[Source data Boundary: Start]
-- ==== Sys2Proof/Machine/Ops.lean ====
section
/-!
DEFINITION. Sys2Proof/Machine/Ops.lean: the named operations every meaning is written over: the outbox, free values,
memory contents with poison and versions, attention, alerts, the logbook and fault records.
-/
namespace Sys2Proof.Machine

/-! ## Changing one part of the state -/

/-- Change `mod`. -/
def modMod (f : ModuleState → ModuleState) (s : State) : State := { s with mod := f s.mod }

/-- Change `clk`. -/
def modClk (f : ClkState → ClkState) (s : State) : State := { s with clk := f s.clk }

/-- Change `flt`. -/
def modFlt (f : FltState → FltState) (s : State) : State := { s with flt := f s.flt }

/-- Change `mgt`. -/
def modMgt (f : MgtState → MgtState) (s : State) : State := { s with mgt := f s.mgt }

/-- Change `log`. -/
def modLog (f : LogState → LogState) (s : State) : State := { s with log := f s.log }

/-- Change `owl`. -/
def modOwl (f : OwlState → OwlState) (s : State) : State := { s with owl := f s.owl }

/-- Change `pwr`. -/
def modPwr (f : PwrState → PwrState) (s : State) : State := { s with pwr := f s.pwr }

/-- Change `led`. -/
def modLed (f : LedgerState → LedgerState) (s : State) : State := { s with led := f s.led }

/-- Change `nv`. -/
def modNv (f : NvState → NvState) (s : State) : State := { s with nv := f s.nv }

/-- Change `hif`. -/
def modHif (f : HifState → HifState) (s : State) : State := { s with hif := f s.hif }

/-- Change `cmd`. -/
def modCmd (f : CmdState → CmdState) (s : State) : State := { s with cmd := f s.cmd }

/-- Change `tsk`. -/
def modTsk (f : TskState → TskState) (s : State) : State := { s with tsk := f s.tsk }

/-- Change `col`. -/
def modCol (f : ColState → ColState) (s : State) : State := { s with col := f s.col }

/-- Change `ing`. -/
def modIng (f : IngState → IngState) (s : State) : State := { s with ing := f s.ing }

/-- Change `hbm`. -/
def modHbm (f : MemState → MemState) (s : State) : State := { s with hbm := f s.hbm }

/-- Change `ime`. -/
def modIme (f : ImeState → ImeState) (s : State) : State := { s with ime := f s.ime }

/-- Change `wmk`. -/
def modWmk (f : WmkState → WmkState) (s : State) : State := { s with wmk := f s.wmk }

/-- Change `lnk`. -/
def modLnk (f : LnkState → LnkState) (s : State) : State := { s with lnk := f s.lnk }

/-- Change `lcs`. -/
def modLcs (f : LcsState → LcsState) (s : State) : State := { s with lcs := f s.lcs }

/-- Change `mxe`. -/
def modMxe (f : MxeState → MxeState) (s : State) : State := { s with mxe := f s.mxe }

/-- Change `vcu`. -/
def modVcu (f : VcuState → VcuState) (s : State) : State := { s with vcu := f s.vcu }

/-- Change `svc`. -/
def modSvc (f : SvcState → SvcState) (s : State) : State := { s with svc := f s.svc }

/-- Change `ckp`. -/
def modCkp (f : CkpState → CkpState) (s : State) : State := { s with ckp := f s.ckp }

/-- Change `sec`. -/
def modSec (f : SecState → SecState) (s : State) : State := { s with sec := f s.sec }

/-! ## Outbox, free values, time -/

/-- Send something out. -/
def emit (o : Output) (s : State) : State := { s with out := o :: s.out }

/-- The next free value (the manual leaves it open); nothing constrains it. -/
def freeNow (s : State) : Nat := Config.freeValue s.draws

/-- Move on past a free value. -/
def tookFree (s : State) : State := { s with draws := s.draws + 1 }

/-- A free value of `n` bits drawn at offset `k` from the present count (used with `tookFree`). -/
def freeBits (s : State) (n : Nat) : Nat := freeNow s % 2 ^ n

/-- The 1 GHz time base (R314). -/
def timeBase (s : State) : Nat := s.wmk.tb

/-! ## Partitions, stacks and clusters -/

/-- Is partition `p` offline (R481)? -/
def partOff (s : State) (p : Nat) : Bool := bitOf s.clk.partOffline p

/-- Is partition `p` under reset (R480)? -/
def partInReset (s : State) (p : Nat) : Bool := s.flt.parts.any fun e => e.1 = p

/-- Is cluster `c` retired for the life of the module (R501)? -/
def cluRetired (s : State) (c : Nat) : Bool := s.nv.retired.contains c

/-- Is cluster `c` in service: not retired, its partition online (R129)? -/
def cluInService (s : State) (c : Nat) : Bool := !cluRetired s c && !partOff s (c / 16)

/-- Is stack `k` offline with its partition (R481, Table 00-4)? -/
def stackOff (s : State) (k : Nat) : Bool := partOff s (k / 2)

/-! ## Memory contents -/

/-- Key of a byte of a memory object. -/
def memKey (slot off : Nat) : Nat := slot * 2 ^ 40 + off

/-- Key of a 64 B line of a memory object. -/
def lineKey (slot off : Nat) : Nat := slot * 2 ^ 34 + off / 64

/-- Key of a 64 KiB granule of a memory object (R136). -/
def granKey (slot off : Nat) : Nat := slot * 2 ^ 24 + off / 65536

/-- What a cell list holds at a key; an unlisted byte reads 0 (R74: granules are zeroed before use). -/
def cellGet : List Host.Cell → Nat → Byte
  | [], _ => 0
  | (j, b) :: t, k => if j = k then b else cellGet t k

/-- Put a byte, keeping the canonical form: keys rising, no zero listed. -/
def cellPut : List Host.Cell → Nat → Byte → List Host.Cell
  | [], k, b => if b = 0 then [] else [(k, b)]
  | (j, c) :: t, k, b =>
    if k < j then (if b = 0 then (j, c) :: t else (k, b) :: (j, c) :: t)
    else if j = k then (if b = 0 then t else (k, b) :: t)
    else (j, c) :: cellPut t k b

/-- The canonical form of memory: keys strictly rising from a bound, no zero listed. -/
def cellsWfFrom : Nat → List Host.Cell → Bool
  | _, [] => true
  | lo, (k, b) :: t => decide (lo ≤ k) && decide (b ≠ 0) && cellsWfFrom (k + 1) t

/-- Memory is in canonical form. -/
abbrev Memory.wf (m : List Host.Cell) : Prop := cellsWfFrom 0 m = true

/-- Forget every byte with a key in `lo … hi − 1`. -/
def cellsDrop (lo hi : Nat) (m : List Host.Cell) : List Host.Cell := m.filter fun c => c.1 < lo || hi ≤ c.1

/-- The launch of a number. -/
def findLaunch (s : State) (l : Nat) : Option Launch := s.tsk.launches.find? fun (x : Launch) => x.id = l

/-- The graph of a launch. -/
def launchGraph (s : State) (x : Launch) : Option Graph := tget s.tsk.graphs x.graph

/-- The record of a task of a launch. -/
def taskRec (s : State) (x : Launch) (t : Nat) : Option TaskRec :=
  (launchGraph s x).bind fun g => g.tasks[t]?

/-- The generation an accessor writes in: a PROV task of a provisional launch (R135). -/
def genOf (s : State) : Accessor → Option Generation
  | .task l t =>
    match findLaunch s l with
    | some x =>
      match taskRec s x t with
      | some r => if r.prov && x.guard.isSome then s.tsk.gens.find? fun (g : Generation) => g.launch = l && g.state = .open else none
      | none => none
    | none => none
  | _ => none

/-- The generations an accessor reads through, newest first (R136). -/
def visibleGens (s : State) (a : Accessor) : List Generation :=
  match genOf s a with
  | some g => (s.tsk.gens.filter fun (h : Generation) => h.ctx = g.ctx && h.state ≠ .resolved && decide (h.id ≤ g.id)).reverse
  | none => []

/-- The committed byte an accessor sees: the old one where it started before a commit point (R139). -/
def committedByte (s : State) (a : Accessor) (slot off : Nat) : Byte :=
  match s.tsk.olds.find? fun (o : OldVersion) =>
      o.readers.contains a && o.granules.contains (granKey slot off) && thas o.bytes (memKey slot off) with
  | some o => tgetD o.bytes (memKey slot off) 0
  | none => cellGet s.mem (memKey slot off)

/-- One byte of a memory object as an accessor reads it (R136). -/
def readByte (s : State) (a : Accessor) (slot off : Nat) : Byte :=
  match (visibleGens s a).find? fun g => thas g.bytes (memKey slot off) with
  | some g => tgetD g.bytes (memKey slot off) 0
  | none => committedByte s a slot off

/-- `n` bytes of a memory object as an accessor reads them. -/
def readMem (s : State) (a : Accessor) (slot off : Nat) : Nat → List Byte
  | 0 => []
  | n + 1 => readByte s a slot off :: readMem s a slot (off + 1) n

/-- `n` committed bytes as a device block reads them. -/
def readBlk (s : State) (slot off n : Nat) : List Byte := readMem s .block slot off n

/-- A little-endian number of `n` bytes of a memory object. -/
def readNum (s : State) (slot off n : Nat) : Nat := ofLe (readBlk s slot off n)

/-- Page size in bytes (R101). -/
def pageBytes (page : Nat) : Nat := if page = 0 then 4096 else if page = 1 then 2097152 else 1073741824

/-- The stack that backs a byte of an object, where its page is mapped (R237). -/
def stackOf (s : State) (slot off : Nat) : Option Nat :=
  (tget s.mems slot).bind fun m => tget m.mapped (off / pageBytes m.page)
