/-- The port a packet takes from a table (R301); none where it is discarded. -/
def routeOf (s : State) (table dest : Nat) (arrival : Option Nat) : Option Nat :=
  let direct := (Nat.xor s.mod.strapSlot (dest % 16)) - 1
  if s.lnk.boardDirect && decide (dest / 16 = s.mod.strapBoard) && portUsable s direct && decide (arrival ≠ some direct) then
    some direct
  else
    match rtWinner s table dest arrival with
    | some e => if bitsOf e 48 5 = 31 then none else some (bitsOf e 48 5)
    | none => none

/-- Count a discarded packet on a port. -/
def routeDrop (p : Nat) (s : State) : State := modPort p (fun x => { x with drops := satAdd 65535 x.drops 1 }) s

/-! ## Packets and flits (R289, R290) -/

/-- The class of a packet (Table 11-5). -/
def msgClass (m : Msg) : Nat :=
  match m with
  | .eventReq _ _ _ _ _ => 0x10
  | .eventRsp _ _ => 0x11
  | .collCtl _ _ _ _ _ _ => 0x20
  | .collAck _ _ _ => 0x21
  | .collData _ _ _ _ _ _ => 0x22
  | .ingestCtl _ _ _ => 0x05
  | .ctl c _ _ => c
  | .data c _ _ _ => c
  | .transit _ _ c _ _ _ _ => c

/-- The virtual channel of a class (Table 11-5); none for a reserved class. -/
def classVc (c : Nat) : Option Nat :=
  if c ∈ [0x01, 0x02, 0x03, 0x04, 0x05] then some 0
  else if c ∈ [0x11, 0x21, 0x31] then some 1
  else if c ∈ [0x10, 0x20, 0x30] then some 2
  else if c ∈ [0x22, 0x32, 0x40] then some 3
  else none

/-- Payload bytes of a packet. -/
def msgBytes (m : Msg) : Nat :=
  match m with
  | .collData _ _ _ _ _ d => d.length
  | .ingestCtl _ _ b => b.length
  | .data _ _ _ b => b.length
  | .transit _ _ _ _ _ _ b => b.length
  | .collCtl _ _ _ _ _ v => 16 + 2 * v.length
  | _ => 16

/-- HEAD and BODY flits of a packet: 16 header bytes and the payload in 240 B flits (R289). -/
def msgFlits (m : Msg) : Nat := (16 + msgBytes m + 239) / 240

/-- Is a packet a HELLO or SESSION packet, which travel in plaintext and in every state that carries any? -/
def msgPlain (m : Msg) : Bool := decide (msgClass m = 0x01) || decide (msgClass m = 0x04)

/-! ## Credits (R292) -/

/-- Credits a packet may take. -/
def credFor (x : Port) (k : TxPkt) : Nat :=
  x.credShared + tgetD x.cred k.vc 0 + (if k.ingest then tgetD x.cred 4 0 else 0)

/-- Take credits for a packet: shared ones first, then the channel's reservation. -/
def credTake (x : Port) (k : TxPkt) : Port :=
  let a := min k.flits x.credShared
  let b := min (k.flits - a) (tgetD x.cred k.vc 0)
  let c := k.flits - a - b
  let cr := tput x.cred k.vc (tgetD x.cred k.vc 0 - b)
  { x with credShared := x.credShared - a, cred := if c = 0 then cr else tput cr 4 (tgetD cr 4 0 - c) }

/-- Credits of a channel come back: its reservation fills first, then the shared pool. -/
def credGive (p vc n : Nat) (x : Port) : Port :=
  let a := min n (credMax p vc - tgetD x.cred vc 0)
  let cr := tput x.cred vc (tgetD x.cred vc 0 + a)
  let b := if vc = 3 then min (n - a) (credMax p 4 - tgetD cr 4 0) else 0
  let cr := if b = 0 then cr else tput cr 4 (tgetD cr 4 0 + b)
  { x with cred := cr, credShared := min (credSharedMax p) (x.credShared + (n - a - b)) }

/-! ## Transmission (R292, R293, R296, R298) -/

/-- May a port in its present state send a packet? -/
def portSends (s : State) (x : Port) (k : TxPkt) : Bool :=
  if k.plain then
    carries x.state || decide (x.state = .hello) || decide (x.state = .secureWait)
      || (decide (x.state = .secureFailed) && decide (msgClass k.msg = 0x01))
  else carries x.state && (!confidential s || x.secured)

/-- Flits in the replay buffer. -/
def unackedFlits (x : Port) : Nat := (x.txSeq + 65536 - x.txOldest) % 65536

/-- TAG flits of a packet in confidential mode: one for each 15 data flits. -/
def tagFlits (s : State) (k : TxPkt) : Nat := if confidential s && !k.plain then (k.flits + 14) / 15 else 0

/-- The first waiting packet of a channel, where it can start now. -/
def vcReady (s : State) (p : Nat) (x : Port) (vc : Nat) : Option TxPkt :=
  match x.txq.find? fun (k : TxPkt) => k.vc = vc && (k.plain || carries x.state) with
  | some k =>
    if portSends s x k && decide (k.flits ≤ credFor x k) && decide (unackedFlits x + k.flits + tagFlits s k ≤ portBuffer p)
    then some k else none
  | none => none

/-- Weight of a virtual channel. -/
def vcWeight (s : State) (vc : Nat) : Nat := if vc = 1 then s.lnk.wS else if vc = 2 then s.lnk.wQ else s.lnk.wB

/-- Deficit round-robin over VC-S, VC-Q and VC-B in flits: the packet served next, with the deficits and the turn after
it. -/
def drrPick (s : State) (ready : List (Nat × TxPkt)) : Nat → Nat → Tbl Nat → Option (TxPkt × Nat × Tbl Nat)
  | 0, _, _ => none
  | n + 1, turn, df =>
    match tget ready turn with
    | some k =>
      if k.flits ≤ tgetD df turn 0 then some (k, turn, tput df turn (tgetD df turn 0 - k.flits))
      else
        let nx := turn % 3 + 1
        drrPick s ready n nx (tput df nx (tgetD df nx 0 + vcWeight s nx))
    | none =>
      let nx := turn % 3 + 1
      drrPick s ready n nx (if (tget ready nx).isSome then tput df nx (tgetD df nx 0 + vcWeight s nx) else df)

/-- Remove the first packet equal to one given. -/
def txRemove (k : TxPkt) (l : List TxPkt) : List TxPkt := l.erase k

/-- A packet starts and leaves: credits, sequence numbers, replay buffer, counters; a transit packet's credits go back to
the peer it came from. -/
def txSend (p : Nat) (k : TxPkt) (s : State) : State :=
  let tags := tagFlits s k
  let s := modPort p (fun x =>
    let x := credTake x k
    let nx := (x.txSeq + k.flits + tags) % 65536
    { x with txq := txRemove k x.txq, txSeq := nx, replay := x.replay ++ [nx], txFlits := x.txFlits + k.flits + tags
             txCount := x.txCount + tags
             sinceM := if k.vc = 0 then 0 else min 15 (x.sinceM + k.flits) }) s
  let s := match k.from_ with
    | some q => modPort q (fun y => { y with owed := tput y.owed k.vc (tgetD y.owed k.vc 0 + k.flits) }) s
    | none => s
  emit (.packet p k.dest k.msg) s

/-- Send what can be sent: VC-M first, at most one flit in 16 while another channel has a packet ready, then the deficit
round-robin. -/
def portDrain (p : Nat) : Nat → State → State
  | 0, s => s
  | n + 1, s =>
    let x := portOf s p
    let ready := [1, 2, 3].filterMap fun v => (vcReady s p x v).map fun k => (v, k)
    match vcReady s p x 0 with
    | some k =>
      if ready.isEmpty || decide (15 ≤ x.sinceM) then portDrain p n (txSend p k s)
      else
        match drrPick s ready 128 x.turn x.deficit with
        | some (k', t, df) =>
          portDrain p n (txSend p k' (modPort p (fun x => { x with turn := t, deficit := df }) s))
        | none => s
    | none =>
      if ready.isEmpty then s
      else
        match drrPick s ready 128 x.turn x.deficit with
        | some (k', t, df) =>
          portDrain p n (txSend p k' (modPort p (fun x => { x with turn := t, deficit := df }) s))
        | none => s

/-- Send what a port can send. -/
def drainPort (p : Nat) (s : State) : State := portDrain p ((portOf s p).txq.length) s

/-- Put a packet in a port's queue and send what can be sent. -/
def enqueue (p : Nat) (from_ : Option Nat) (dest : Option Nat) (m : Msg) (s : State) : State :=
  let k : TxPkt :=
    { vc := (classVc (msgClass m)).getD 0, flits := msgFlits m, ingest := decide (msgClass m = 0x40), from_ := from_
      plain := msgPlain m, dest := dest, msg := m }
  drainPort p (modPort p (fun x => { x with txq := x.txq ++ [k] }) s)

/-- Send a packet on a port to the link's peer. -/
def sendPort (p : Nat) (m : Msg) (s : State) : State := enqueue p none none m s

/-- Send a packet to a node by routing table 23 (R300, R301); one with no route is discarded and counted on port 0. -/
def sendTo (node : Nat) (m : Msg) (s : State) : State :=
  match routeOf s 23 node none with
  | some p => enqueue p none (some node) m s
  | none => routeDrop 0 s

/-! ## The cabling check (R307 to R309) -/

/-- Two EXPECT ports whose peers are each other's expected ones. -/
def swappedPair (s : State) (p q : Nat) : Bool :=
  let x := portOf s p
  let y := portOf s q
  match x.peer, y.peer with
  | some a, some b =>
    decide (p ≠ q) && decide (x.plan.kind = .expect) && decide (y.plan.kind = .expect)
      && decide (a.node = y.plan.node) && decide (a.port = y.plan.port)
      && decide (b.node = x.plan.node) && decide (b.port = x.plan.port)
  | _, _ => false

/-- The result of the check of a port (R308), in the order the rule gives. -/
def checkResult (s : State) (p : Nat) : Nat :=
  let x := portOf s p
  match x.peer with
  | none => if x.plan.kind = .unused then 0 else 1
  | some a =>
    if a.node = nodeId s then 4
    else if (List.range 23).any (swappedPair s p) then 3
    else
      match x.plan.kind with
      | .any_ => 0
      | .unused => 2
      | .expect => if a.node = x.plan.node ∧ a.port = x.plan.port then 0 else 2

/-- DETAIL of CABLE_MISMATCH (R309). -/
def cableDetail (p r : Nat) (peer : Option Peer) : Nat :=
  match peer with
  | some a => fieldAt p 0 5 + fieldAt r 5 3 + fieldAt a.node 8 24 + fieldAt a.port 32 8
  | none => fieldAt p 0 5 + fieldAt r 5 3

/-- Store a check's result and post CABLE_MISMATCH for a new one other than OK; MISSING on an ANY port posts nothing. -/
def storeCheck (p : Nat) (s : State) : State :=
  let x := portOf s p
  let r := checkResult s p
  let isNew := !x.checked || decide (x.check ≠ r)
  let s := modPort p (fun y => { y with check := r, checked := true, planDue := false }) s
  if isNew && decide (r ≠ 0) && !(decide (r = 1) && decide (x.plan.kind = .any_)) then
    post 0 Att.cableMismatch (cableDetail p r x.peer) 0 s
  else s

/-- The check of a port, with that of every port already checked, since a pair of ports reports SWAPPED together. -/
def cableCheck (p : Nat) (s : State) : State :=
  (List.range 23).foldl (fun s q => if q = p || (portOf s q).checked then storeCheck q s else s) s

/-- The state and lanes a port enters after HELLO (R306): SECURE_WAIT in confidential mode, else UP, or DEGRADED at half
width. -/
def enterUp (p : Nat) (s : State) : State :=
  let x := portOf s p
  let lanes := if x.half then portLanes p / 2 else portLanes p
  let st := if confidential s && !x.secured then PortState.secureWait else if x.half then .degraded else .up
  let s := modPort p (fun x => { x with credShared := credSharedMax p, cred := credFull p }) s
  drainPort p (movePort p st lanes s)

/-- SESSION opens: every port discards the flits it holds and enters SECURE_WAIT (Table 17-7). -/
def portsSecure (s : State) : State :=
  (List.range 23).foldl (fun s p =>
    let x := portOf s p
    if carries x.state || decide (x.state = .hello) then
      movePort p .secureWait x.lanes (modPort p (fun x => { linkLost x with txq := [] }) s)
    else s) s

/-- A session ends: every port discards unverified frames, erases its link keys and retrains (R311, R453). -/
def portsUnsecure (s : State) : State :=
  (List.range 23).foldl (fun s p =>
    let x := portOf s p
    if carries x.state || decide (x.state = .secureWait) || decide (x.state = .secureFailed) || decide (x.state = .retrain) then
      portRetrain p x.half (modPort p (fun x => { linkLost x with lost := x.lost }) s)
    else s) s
[Source data Boundary: End]
▶ **What the task asks**
Copy exactly the stretch of data above from the line with "free value of" through the line with "def partOff (s", and omit all other lines.

▶ **Response area**
/-- A free value of `n` bits drawn at offset `k` from the present count (used with `tookFree`). -/
def freeBits (s : State) (n : Nat) : Nat := freeNow s % 2 ^ n

/-- The 1 GHz time base (R314). -/
def timeBase (s : State) : Nat := s.wmk.tb

/-! ## Partitions, stacks and clusters -/

/-- Is partition `p` offline (R481)? -/
def partOff (s : State) (p : Nat) : Bool := bitOf s.clk.partOffline p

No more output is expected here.